Optimizing Scratch Filesystems for HPC and AI Workloads

Mr Christopher Schlipalius1, Ms Gin Tan2, Ms Sarah Walters3, Mr Paul Hiew4, Mr Gary Mancuso5, Mr Chris Hines2

1The Pawsey Supercomputing Centre, Perth, Australia, 2Monash eResearch Centre, Melbourne, Australia, 3University of Queensland, Brisbane, Australia, 4NSCC, Singapore, Singapore, 5Hitachi Vantara, Melbourne, Australia

Biography:

Chris is an experienced presenter and Storage Manager with over 25 years of experience working and managing block storage, SANs, Tape and POSIX filesystems for large data holdings at The Curtin University of Technology and The Pawsey Supercomputing Centre.

He is a member of the SC25 Committee and has presented at and organised a number of workshops on Storage and Filesystems in Australia, USA, Germany and Singapore.

He also presented at the main Spectrum Scale Usergroup at SC18 on Improving Spark work load performance with Spectrum Conductor on Spectrum Scale (for scratch).

He ran the Versity User Group in Atlanta in 2025, the Spectrum Scale Usergroup in Singapore, and cities across Australia and was on the Spectrum Scale Usergroup worldwide organising committee and IBM Champion for 5 years.

Abstract:

This half-day technical workshop examines the types of scratch filesystems in supporting high-performance computing (HPC) and AI workloads.

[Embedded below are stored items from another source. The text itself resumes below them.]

/-- One waiter of the overflow walk: its counter is read at its home; it leaves its place and is satisfied, or takes a free
entry, or stays (R322). -/
def State.walkWaiter (s : State) (cl : Nat) (e : WaitEntry) (leave : State → State) : State :=
  let (x, s) := s.readCounter cl e true
  if e.target.toNat ≤ x.toNat then (leave s).satisfy cl e.who
  else if (s.cluster cl).waits.length < 1024 then
    ((leave s).modCluster cl (fun c => { c with waits := c.waits ++ [e] })).markRecheck cl (lineOf e.ctr)
  else s

/-- A thread leaves the wait overflow list of a cluster (R322). -/
def State.leaveOverflow (s : State) (cl tcb : Nat) : State :=
  (s.relink cl (s.cluster cl).waitOver tcb).modCluster cl (fun c => { c with waitOver := c.waitOver.filter (· != tcb) })

/-- WAIT OVERFLOW WALK: the X7s' records first, then the overflow list from its head (R322). -/
def State.waitWalk (s : State) (cl : Nat) : State :=
  let s := (s.coresOf cl).foldl (fun s k =>
    match (s.core k).x7wait with
    | none => s
    | some e => s.walkWaiter cl e (fun s => s.modCore k (fun c => { c with x7wait := none }))) s
  (s.cluster cl).waitOver.foldl (fun s t =>
    let s := s.readHeaders cl [t]
    s.walkWaiter cl (s.tcbWait cl t) (fun s => s.leaveOverflow cl t)) s

/-- A `cwait` enters the wait table, or its overflow (R321, R322); the counter is read at once (R40). -/
def State.addWait (s : State) (c : Nat) (ctr : Nat) (target : Word) (sc : Scope) : State :=
  let cl := clusterOf c
  let e : WaitEntry := { ctr := ctr, target := target, scope := sc, who := .ctx c }
  if (s.cluster cl).waits.length < 1024 then
    (s.modCluster cl (fun k => { k with waits := k.waits ++ [e] })).markRecheck cl (lineOf ctr)
  else if isX7 c then s.modCore (coreOf c) (fun k => { k with x7wait := some e })
  else
    let t := (s.ctx c).tcb
    let s := s.setTcb cl t 0xC30 0
    let s := match (s.cluster cl).waitOver.getLast? with
      | some u => s.setTcb cl u 0xC30 (BitVec.ofNat 64 t)
      | none => s
    s.modCluster cl (fun k => { k with waitOver := k.waitOver ++ [t] })

/-- A thread leaves its co-residence group; the remaining members are packed down, and an empty group is free
(R320). -/
def State.leaveGroup (s : State) (sock g tcb : Nat) : State :=
  s.modPkg sock (fun p =>
    match tfind p.groups g with
    | none => p
    | some x =>
      let ms := x.members.filter (· != tcb)
      { p with groups := if ms.isEmpty then tdel p.groups g else tset p.groups g { x with members := ms } })

/-- GroupFull of R282: eight members, another tenant, or a cluster that AFFINITY does not permit (R320). -/
def State.groupFull (s : State) (cl tcb g : Nat) : Bool :=
  match tfind (s.pkg (cl / 64)).groups g with
  | none => false
  | some x => 8 ≤ x.members.length || x.tno != s.tcbTno cl tcb || !s.permits cl tcb x.cluster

Attendees will gain insight into multiple scratch filesystem and storage technologies through a set of four real-world scenarios utilizing IO-intensive (challenging) HPC algorithms.

Vendors will describe their filesystem via IO 500 Benchmark, then show their results for four applications via a highlight of performance before and then after.

How the after result was achieved will be shown via demonstrations and led exercises.

The scratch technologies investigated include Lustre, DAOS, VAST, Weka, and GPFS.

The session will highlight strengths, use cases, and trade-offs of different technology and tuning and look at the approach of each vendor and technology in how it would address these cases and the needs of each use case.

Participants will walk away with a deeper understanding of scratch storage strategies aligned with domain-specific computing challenges.

Target Audience:

HPC systems architects, storage administrators, AI infrastructure engineers, data scientists, and research computing professionals.

Preparation description:

The plan is to provide 4 cases or such ahead of time to those demonstrating as well as the requirement to IO500 to baseline each test scratch system to frame the environment.

The four subject domain algorithm examples and data sets:

1. Radio Astronomy (Pawsey reference data set example)

2. Bioinformatics Cryo-EM or similar

3. AI – e.g. LLM Training –

4. Popular choice – Forecasting model or genomic sequencing and analysis)

There will be co-presenters from companies and technical leaders to facilitate this workshop.